A 2 liter container holds 2.2 mol of NH3 gas, which starts to decompose according to the following reaction.
At equilibrium there are .6 mol of H2.
Determine the concentrations of NH3, H2, and N2 at equilibrium.
2NH3-> 3H2+N2
^ all gas
.........2NH3 ==> N2 + 3H2
I.........2.2.....0......0
C.........-2x......x.....3x
E.......2.2-2x.....x......3x
The problem tells us that there is 0.6 mol H2 at equilibrium. So 3x = 0.6 mol which means x = 0.2 mol. (Note that I did NOT change H2. It still is 0.6 mol. For proof of that 3x = 3*0.2 = 0.6. I write this only because I helped a student last week with this and she thought I had changed H2 but I didn't.)
That gives you N2 (x) and NH3 = 2.2-2x.
Then divide mols each by 2 L to obtain concn of each.
To determine the concentrations of NH3, H2, and N2 at equilibrium, we can start by using the balanced chemical equation and the given information.
From the balanced equation, we can see that 2 mol of NH3 decomposes to produce 3 mol of H2 and 1 mol of N2. So, the ratio of the moles of NH3 to H2 is 2:3.
Given that initially there are 2.2 mol of NH3 and at equilibrium there are 0.6 mol of H2, we can calculate the moles of N2.

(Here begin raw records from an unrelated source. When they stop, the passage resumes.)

-- ==== Sys2Proof/Proofs/EventEntry.lean ====
section
/-! SUPPORT. The entry of an event: the special registers that the kernel function finds, the illegal instruction event
of an undefined opcode, and the board whose request an external interrupt takes (60_exceptions.md rules R504 to
R525). -/

namespace Sys2Proof.Machine

/-! ### The step and the bytes it has fetched (rules R512, R521, R532) -/

/-- Settles O5: the step decodes the bytes it has fetched. -/
theorem stepRunsTheDecodedInstruction : Obligations.StepRunsTheDecodedInstruction :=
  fun _ _ _ _ _ _ hb hf _ hd => step_run hb hf hd

section Undefined

variable {s s1 s2 : State} {b f : Byte} {disp : List Byte}

/-- A first byte that names no opcode makes the bytes no instruction (30_encoding.md rule R152). -/
theorem decode_undefined {m : Config.OpcodeMap} (h : m.lookup b = none) (f : Byte) (disp : List Byte) :
    decode m (b :: f :: disp) = .error (.undefinedOpcode b) := by
  rw [decode, h]

theorem step_undefined (hb : s.boundary = .run s1) (hf : fetchBytes s1 = .ok (b :: f :: disp) s2)
    (h : s2.cfg.opc.lookup b = none) : step s = raise (s2.illegalOpcode b f disp) s2 := by
  rw [step, hb]
  dsimp only
  rw [fetchRun, hf, Res.finish_ok, decode_undefined h]
  rfl

theorem State.illegalOpcode_register (s : State) (hb : mbit b 0 = false) (f : Byte) (disp : List Byte) :
    s.illegalOpcode b f disp = .illegalRegister b (f.extractLsb' 4 4) (f.extractLsb' 0 4) := by
  rw [State.illegalOpcode, hb]
  rfl

/-- The structure bits of an undefined byte give its space and its effective address (92_eei_decisions.md D46). -/
theorem State.illegalOpcode_memory (s : State) (hb : mbit b 0 = true) (f : Byte) (disp : List Byte) :
    let sp : Space := if mbit b 1 = mbit b 2 then .code else .data
    s.illegalOpcode b f disp = .illegalMemory b (s.segment sp)
      ((if sp = .code then s.pc else 0) + (if mbit b 7 then s.reg (f.extractLsb' 0 4) else 0) + dispOfBytes disp) := by
  intro sp
  have hsp : (if mbit b 1 == mbit b 2 then Space.code else .data) = sp := by simp only [sp, beq_iff_eq]
  have hbase : s.spaceBase sp = if sp = .code then s.pc else 0 := by cases sp <;> rfl
  rw [State.illegalOpcode, hb, ← hbase]
  simp only [if_true, hsp, State.eaIndexed, State.eaDirect]
  cases mbit b 7
  · simp
  · rfl

end Undefined

/-- Settles O4: the decoder refuses the byte, and the event is made of its structure bits. -/
theorem undefinedInstructionsTrap : Obligations.UndefinedInstructionsTrap := by
  refine ⟨fun s s1 s2 b f disp v hb hf hl => ?_, fun s x k v _ hv => raise_vector hv⟩
  rw [step_undefined hb hf hl]
  refine ⟨fun h0 hv => ?_, fun h0 hv => ?_⟩
  · rw [State.illegalOpcode_register s2 h0]
    exact raise_vector hv
  · rw [State.illegalOpcode_memory s2 h0]
    exact raise_vector hv

/-! ### The registers of an entered kernel function (rules R505, R508, R510 to R531) -/

section Entry

variable (s : State) (e : Event) (ret v : Word)

theorem State.sreg15_enterAt : (s.enterAt e ret v).sreg 15 = match e with
    | .kernelCall _ => s.pc + 2
    | _ => if s.mode = .user ∧ s.paused = false then ret else s.sreg 15 := by
  rw [State.sreg_enterAt_savePc s e ret v (by decide) (by decide) (by decide)]
  by_cases hm : s.mode = .user ∧ s.paused = false
  all_goals cases e <;> simp [State.savePc, State.sreg_setSreg, hm]

theorem State.sreg0_enterAt : (s.enterAt e ret v).sreg 0 = match e with
    | .kernelCall _ => s.sreg 0
    | .external ioir => ioir
    | _ => if s.mode = .user ∧ s.paused = false then 1 else ret := by
  rw [State.sreg_enterAt_savePc s e ret v (by decide) (by decide) (by decide)]
  by_cases hm : s.mode = .user ∧ s.paused = false
  all_goals cases e <;> simp [State.savePc, State.sreg_setSreg, hm]

/-- The saved address goes to SR0 or SR15. -/
theorem State.sreg_savePc {k : RegNo} (h0 : k ≠ 0) (h15 : k ≠ 15) : (s.savePc e ret).sreg k = s.sreg k := by
  by_cases hm : s.mode = .user ∧ s.paused = false
  · cases e <;> simp only [State.savePc, if_pos hm, State.sreg_setSreg, h0, h15, if_false]
  · cases e <;> simp only [State.savePc, if_neg hm, State.sreg_setSreg, h0, h15, if_false]

/-- SR1, SR2 and SR3 hold what Table 6-1 says of the event. -/
theorem State.sreg_recordEvent_table :
    (s.recordEvent e).sreg 1 = (Event.registers e).1.getD (s.sreg 1) ∧
    (s.recordEvent e).sreg 2 = (Event.registers e).2.1.getD (s.sreg 2) ∧
    (s.recordEvent e).sreg 3 = (Event.registers e).2.2.getD (s.sreg 3) := by
  cases e with
  | pageFault k _ _ => cases k <;> simp [State.recordEvent, Event.registers, State.sreg_setSreg]
  | _ => simp [State.recordEvent, Event.registers, State.sreg_setSreg]

theorem State.sreg_enterAt_table :
    (s.enterAt e ret v).sreg 1 = (Event.registers e).1.getD (s.sreg 1) ∧
    (s.enterAt e ret v).sreg 2 = (Event.registers e).2.1.getD (s.sreg 2) ∧
    (s.enterAt e ret v).sreg 3 = (Event.registers e).2.2.getD (s.sreg 3) := by
  have hsr : ∀ k, (s.enterAt e ret v).sreg k = ((s.savePc e ret).recordEvent e).sreg k := fun k => by
    rw [State.sreg, State.sreg, State.enterAt_sr]
  have hrec := (s.savePc e ret).sreg_recordEvent_table e
  rwa [← hsr, ← hsr, ← hsr, State.sreg_savePc s e ret (by decide) (by decide),
    State.sreg_savePc s e ret (by decide) (by decide), State.sreg_savePc s e ret (by decide) (by decide)] at hrec

/-- The quadword of the vector is in the data lines (log 48). -/
theorem State.enterAt_vector_line :
    ∃ l, findLine (s.enterAt e ret v).dataLines (s.sreg 11 + e.offset).toNat = some l := by
  rw [State.enterAt_dataLines]
  exact ⟨_, findLine_loadQuad_same _ _⟩

end Entry

/-- Settles O41: an even vector of a present CCB is entered, and each event has its offset in the CCB. -/
theorem eventEntry : Obligations.EventEntry := by
  refine ⟨fun s e ret v hv => ⟨s.enterAt e ret v, enter_vector hv ret, ?_, State.enterAt_dataLines .., ?_, ?_, ?_, ?_⟩,
    fun n op seg a w x y c k => ?_⟩
  · refine (State.enterAt_frame s e ret v).trans ?_
    rw [State.enterAt_dataLines]
    rfl
  · exact s.enterAt_vector_line e ret v
  · exact s.sreg15_enterAt e ret v
  · exact s.sreg0_enterAt e ret v
  · obtain ⟨h1, h2, h3⟩ := s.sreg_enterAt_table e ret v
    refine ⟨h1, h2, h3, fun n hn => ?_⟩
    simp only [List.mem_cons, List.not_mem_nil, or_false, not_or] at hn
    obtain ⟨n0, n1, n2, n3, n15⟩ := hn
    exact State.sreg_enterAt n0 n1 n2 n3 n15
  · refine ⟨?_, rfl, rfl, rfl, rfl, rfl, rfl, rfl, rfl, rfl, rfl, rfl, rfl, rfl, rfl⟩
    have := n.isLt
    show (n.setWidth 32 * 4 : Word).toNat = 4 * n.toNat
    bv_omega

/-! ### Deliverable requests (rule R525) -/

section Requests

variable {s : State} {b : Board} {chain2 : Bool}

/-- A board requests an interrupt on a daisy chain. -/
abbrev Board.Requests (c : Board) (chain2 : Bool) : Prop := c.requesting = true ∧ c.chain2 = chain2

/-- The nearest requesting board of a chain. -/
theorem State.chainRequest_eq_some : s.chainRequest chain2 = some b ↔
    ∃ l1 l2, s.boards = l1 ++ b :: l2 ∧ b.requesting = true ∧ b.chain2 = chain2 ∧ ∀ c ∈ l1, ¬c.Requests chain2 := by
  unfold State.chainRequest
  rw [List.find?_eq_some_iff_append]
  simp only [Bool.and_eq_true, beq_iff_eq, Bool.not_eq_true', Bool.and_eq_false_imp, beq_eq_false_iff_ne]
  constructor
  · rintro ⟨⟨hr, hc⟩, l1, l2, hl, h1⟩
    exact ⟨l1, l2, hl, hr, hc, fun c hm h => h1 c hm h.1 h.2⟩
  · rintro ⟨l1, l2, hl, hr, hc, h1⟩
    exact ⟨⟨hr, hc⟩, l1, l2, hl, fun c hm h1' h2 => h1 c hm ⟨h1', h2⟩⟩

theorem State.chainRequest_eq_none : s.chainRequest chain2 = none ↔ ∀ c ∈ s.boards, ¬c.Requests chain2 := by
  unfold State.chainRequest
  simp only [List.find?_eq_none, Bool.and_eq_true, beq_iff_eq]

/-- Mask 2 holds both chains and Mask 1 the first; chain 2 goes before chain 1. -/
theorem State.deliverable_eq_some : s.deliverable = some b ↔ s.mask2 = false ∧
    (s.chainRequest true = some b ∨
      (s.mask1 = false ∧ s.chainRequest true = none ∧ s.chainRequest false = some b)) := by
  unfold State.deliverable
  cases s.mask2
  · cases s.chainRequest true
    · cases s.mask1 <;> simp
    · simp
  · simp

end Requests

/-- Settles O51: the nearest board of each chain is the first that requests. -/
theorem deliverableRequests : Obligations.DeliverableRequests := by
  intro s b
  dsimp only
  rw [State.deliverable_eq_some, State.chainRequest_eq_some, State.chainRequest_eq_some, State.chainRequest_eq_none]

end Sys2Proof.Machine
end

First, let's determine the moles of H2 produced from the decomposition of NH3:
2 mol NH3 → 3 mol H2
x mol NH3 → 0.6 mol H2
Using the ratio, we can set up a proportion:
2/3 = x/0.6
Cross-multiplying and solving for x, we get:
(2)(0.6) = (3)(x)
1.2 = 3x
x = 1.2/3
x = 0.4 mol
Therefore, 0.4 mol of NH3 decomposes, producing 0.6 mol of H2 and 0.4 mol of N2.
Now, let's determine the concentrations of NH3, H2, and N2.
To find the concentration, we divide the number of moles by the volume. Given that the container has a volume of 2 liters, we can calculate the concentrations.
Concentration of NH3 at equilibrium:
NH3: moles/volume = 2.2 mol/2 L = 1.1 M
Concentration of H2 at equilibrium:
H2: moles/volume = 0.6 mol/2 L = 0.3 M
Concentration of N2 at equilibrium:
N2: moles/volume = 0.4 mol/2 L = 0.2 M
So, at equilibrium, the concentrations of NH3, H2, and N2 are 1.1 M, 0.3 M, and 0.2 M, respectively.